Even in those simple forms, Chekhov was relying on a context that he would exploit more authoritatively in The Wedding, The Jubilee, and Tatyana Repina: a familiar social ritual to set off the satirical point. A period of mourning, a marriage proposal, a wedding ceremony, a nuptial banquet, an anniversary presentation are all relatively formal occasions, whose basic outlines are familiar to every member of a society. Each person knows how he is expected to behave at such times. But in Chekhov's one-acts, under the duress of monomania and personal stress these rituals collapse, revealing the frailty of their shared assumptions. The putative relationships prove to be faulty, the bonds of affection or sympathy wanting. In these shorter works, Chekhov's vaunted objectivity resembles impassivity, and he seems almost cruel to his creatures.

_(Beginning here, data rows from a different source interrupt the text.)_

-- ==== Sys2Proof/Laws/State.lean ====
section
/-! SUPPORT. What each replacement of one record leaves of the state, field by field, and what the lookups find after it. -/
namespace Sys2Proof.Laws

open Sys2Proof.Machine

/-! ## setWarp -/

@[simp] theorem setWarp_cycle (s : State) (w : Warp) : (s.setWarp w).cycle = s.cycle := rfl
@[simp] theorem setWarp_tickPhase (s : State) (w : Warp) : (s.setWarp w).tickPhase = s.tickPhase := rfl
@[simp] theorem setWarp_time (s : State) (w : Warp) : (s.setWarp w).time = s.time := rfl
@[simp] theorem setWarp_ptmSlew (s : State) (w : Warp) : (s.setWarp w).ptmSlew = s.ptmSlew := rfl
@[simp] theorem setWarp_ptmWait (s : State) (w : Warp) : (s.setWarp w).ptmWait = s.ptmWait := rfl
@[simp] theorem setWarp_ready (s : State) (w : Warp) : (s.setWarp w).ready = s.ready := rfl
@[simp] theorem setWarp_fail (s : State) (w : Warp) : (s.setWarp w).fail = s.fail := rfl
@[simp] theorem setWarp_stage (s : State) (w : Warp) : (s.setWarp w).stage = s.stage := rfl
@[simp] theorem setWarp_failCode (s : State) (w : Warp) : (s.setWarp w).failCode = s.failCode := rfl
@[simp] theorem setWarp_clk (s : State) (w : Warp) : (s.setWarp w).clk = s.clk := rfl
@[simp] theorem setWarp_tjmax (s : State) (w : Warp) : (s.setWarp w).tjmax = s.tjmax := rfl
@[simp] theorem setWarp_stopped (s : State) (w : Warp) : (s.setWarp w).stopped = s.stopped := rfl
@[simp] theorem setWarp_image (s : State) (w : Warp) : (s.setWarp w).image = s.image := rfl
@[simp] theorem setWarp_bringUp (s : State) (w : Warp) : (s.setWarp w).bringUp = s.bringUp := rfl
@[simp] theorem setWarp_fwVersion (s : State) (w : Warp) : (s.setWarp w).fwVersion = s.fwVersion := rfl
@[simp] theorem setWarp_vfEnable (s : State) (w : Warp) : (s.setWarp w).vfEnable = s.vfEnable := rfl
@[simp] theorem setWarp_parts (s : State) (w : Warp) : (s.setWarp w).parts = s.parts := rfl
@[simp] theorem setWarp_vfs (s : State) (w : Warp) : (s.setWarp w).vfs = s.vfs := rfl
@[simp] theorem setWarp_chunks (s : State) (w : Warp) : (s.setWarp w).chunks = s.chunks := rfl
@[simp] theorem setWarp_regions (s : State) (w : Warp) : (s.setWarp w).regions = s.regions := rfl
@[simp] theorem setWarp_nextRegionId (s : State) (w : Warp) : (s.setWarp w).nextRegionId = s.nextRegionId := rfl
@[simp] theorem setWarp_nextGen (s : State) (w : Warp) : (s.setWarp w).nextGen = s.nextGen := rfl
@[simp] theorem setWarp_mcqBase (s : State) (w : Warp) : (s.setWarp w).mcqBase = s.mcqBase := rfl
@[simp] theorem setWarp_mcqTail (s : State) (w : Warp) : (s.setWarp w).mcqTail = s.mcqTail := rfl
@[simp] theorem setWarp_mcqHead (s : State) (w : Warp) : (s.setWarp w).mcqHead = s.mcqHead := rfl
@[simp] theorem setWarp_answers (s : State) (w : Warp) : (s.setWarp w).answers = s.answers := rfl
@[simp] theorem setWarp_msix (s : State) (w : Warp) : (s.setWarp w).msix = s.msix := rfl
@[simp] theorem setWarp_spdmOut (s : State) (w : Warp) : (s.setWarp w).spdmOut = s.spdmOut := rfl
@[simp] theorem setWarp_dbgtgt (s : State) (w : Warp) : (s.setWarp w).dbgtgt = s.dbgtgt := rfl
@[simp] theorem setWarp_dbglid (s : State) (w : Warp) : (s.setWarp w).dbglid = s.dbglid := rfl
@[simp] theorem setWarp_shsel (s : State) (w : Warp) : (s.setWarp w).shsel = s.shsel := rfl
@[simp] theorem setWarp_shdata (s : State) (w : Warp) : (s.setWarp w).shdata = s.shdata := rfl
@[simp] theorem setWarp_dbgstat (s : State) (w : Warp) : (s.setWarp w).dbgstat = s.dbgstat := rfl
@[simp] theorem setWarp_mem (s : State) (w : Warp) : (s.setWarp w).mem = s.mem := rfl
@[simp] theorem setWarp_l1 (s : State) (w : Warp) : (s.setWarp w).l1 = s.l1 := rfl
@[simp] theorem setWarp_slices (s : State) (w : Warp) : (s.setWarp w).slices = s.slices := rfl
@[simp] theorem setWarp_epochs (s : State) (w : Warp) : (s.setWarp w).epochs = s.epochs := rfl
@[simp] theorem setWarp_hostLines (s : State) (w : Warp) : (s.setWarp w).hostLines = s.hostLines := rfl
@[simp] theorem setWarp_poison (s : State) (w : Warp) : (s.setWarp w).poison = s.poison := rfl
@[simp] theorem setWarp_wcount (s : State) (w : Warp) : (s.setWarp w).wcount = s.wcount := rfl
@[simp] theorem setWarp_wbase (s : State) (w : Warp) : (s.setWarp w).wbase = s.wbase := rfl
@[simp] theorem setWarp_wspans (s : State) (w : Warp) : (s.setWarp w).wspans = s.wspans := rfl
@[simp] theorem setWarp_sectorErrs (s : State) (w : Warp) : (s.setWarp w).sectorErrs = s.sectorErrs := rfl
@[simp] theorem setWarp_scrubPtr (s : State) (w : Warp) : (s.setWarp w).scrubPtr = s.scrubPtr := rfl
@[simp] theorem setWarp_pairs (s : State) (w : Warp) : (s.setWarp w).pairs = s.pairs := rfl
@[simp] theorem setWarp_mirrorMsgs (s : State) (w : Warp) : (s.setWarp w).mirrorMsgs = s.mirrorMsgs := rfl
@[simp] theorem setWarp_peerCopies (s : State) (w : Warp) : (s.setWarp w).peerCopies = s.peerCopies := rfl
@[simp] theorem setWarp_fabLinks (s : State) (w : Warp) : (s.setWarp w).fabLinks = s.fabLinks := rfl
@[simp] theorem setWarp_portsDown (s : State) (w : Warp) : (s.setWarp w).portsDown = s.portsDown := rfl
@[simp] theorem setWarp_barObjs (s : State) (w : Warp) : (s.setWarp w).barObjs = s.barObjs := rfl
@[simp] theorem setWarp_atomPlaces (s : State) (w : Warp) : (s.setWarp w).atomPlaces = s.atomPlaces := rfl
@[simp] theorem setWarp_stamps (s : State) (w : Warp) : (s.setWarp w).stamps = s.stamps := rfl
@[simp] theorem setWarp_orders (s : State) (w : Warp) : (s.setWarp w).orders = s.orders := rfl
@[simp] theorem setWarp_tlb (s : State) (w : Warp) : (s.setWarp w).tlb = s.tlb := rfl
@[simp] theorem setWarp_walks (s : State) (w : Warp) : (s.setWarp w).walks = s.walks := rfl
@[simp] theorem setWarp_faultRecs (s : State) (w : Warp) : (s.setWarp w).faultRecs = s.faultRecs := rfl
@[simp] theorem setWarp_invals (s : State) (w : Warp) : (s.setWarp w).invals = s.invals := rfl
@[simp] theorem setWarp_cows (s : State) (w : Warp) : (s.setWarp w).cows = s.cows := rfl
@[simp] theorem setWarp_launches (s : State) (w : Warp) : (s.setWarp w).launches = s.launches := rfl
@[simp] theorem setWarp_teams (s : State) (w : Warp) : (s.setWarp w).teams = s.teams := rfl
@[simp] theorem setWarp_ops (s : State) (w : Warp) : (s.setWarp w).ops = s.ops := rfl
@[simp] theorem setWarp_windows (s : State) (w : Warp) : (s.setWarp w).windows = s.windows := rfl
@[simp] theorem setWarp_engines (s : State) (w : Warp) : (s.setWarp w).engines = s.engines := rfl
@[simp] theorem setWarp_meters (s : State) (w : Warp) : (s.setWarp w).meters = s.meters := rfl
@[simp] theorem setWarp_checkpoints (s : State) (w : Warp) : (s.setWarp w).checkpoints = s.checkpoints := rfl
@[simp] theorem setWarp_cseq (s : State) (w : Warp) : (s.setWarp w).cseq = s.cseq := rfl
@[simp] theorem setWarp_journal (s : State) (w : Warp) : (s.setWarp w).journal = s.journal := rfl
@[simp] theorem setWarp_flash (s : State) (w : Warp) : (s.setWarp w).flash = s.flash := rfl
@[simp] theorem setWarp_peerArea (s : State) (w : Warp) : (s.setWarp w).peerArea = s.peerArea := rfl
@[simp] theorem setWarp_metersImported (s : State) (w : Warp) : (s.setWarp w).metersImported = s.metersImported := rfl
@[simp] theorem setWarp_powerSamples (s : State) (w : Warp) : (s.setWarp w).powerSamples = s.powerSamples := rfl
@[simp] theorem setWarp_powerAt (s : State) (w : Warp) : (s.setWarp w).powerAt = s.powerAt := rfl
@[simp] theorem setWarp_thermalAt (s : State) (w : Warp) : (s.setWarp w).thermalAt = s.thermalAt := rfl
@[simp] theorem setWarp_clkAt (s : State) (w : Warp) : (s.setWarp w).clkAt = s.clkAt := rfl
@[simp] theorem setWarp_budgetWindow (s : State) (w : Warp) : (s.setWarp w).budgetWindow = s.budgetWindow := rfl
@[simp] theorem setWarp_events (s : State) (w : Warp) : (s.setWarp w).events = s.events := rfl
@[simp] theorem setWarp_admitTurn (s : State) (w : Warp) : (s.setWarp w).admitTurn = s.admitTurn := rfl
@[simp] theorem setWarp_agenda (s : State) (w : Warp) : (s.setWarp w).agenda = s.agenda := rfl
@[simp] theorem setWarp_issuing (s : State) (w : Warp) : (s.setWarp w).issuing = s.issuing := rfl
@[simp] theorem setWarp_again (s : State) (w : Warp) : (s.setWarp w).again = s.again := rfl
@[simp] theorem setWarp_later (s : State) (w : Warp) : (s.setWarp w).later = s.later := rfl
@[simp] theorem setWarp_nextId (s : State) (w : Warp) : (s.setWarp w).nextId = s.nextId := rfl
@[simp] theorem setWarp_startCount (s : State) (w : Warp) : (s.setWarp w).startCount = s.startCount := rfl
@[simp] theorem setWarp_freeCtr (s : State) (w : Warp) : (s.setWarp w).freeCtr = s.freeCtr := rfl
@[simp] theorem setWarp_homeCache (s : State) (w : Warp) : (s.setWarp w).homeCache = s.homeCache := rfl
@[simp] theorem setWarp_reports (s : State) (w : Warp) : (s.setWarp w).reports = s.reports := rfl
@[simp] theorem setWarp_uppers (s : State) (w : Warp) : (s.setWarp w).uppers = s.uppers := rfl
@[simp] theorem setWarp_ptmInterval (s : State) (w : Warp) : (s.setWarp w).ptmInterval = s.ptmInterval := rfl
@[simp] theorem setWarp_ptmAt (s : State) (w : Warp) : (s.setWarp w).ptmAt = s.ptmAt := rfl
@[simp] theorem setWarp_meterKey (s : State) (w : Warp) : (s.setWarp w).meterKey = s.meterKey := rfl
@[simp] theorem setWarp_unitQueue (s : State) (w : Warp) : (s.setWarp w).unitQueue = s.unitQueue := rfl
@[simp] theorem setWarp_freeVfs (s : State) (w : Warp) : (s.setWarp w).freeVfs = s.freeVfs := rfl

The finales of the farces are, in the earliest works, conventional enough: a wedding in the offing or an invitation to a drink, the standard New Comedy termination. Endings gave Chekhov a hard time:
I've got an interesting plot (syuzhet) for a comedy, but I haven't yet come up with an ending. Whoever invents new endings for plays will open a new era. Trite endings don't work! The hero either gets married or shoots himself, there's no other way out. . . Each act I finish like a story: I carry on the whole act peacefully and quietly, and at the end give the spectator a sock in the jaw (to Suvorin, 4 June 1892).
The development to be traced in his dramatic finales, from the suicides in Ivanov and The Seagull, the engagements in The Wood Demon, to the open-ended continuum of his final masterpieces, is conspicuous in the one-acts as well. Life goes squalidly on in The Wedding, life is startled into a frozen tableau in The Jubilee. A neat disposition of the characters' fates is no longer possible.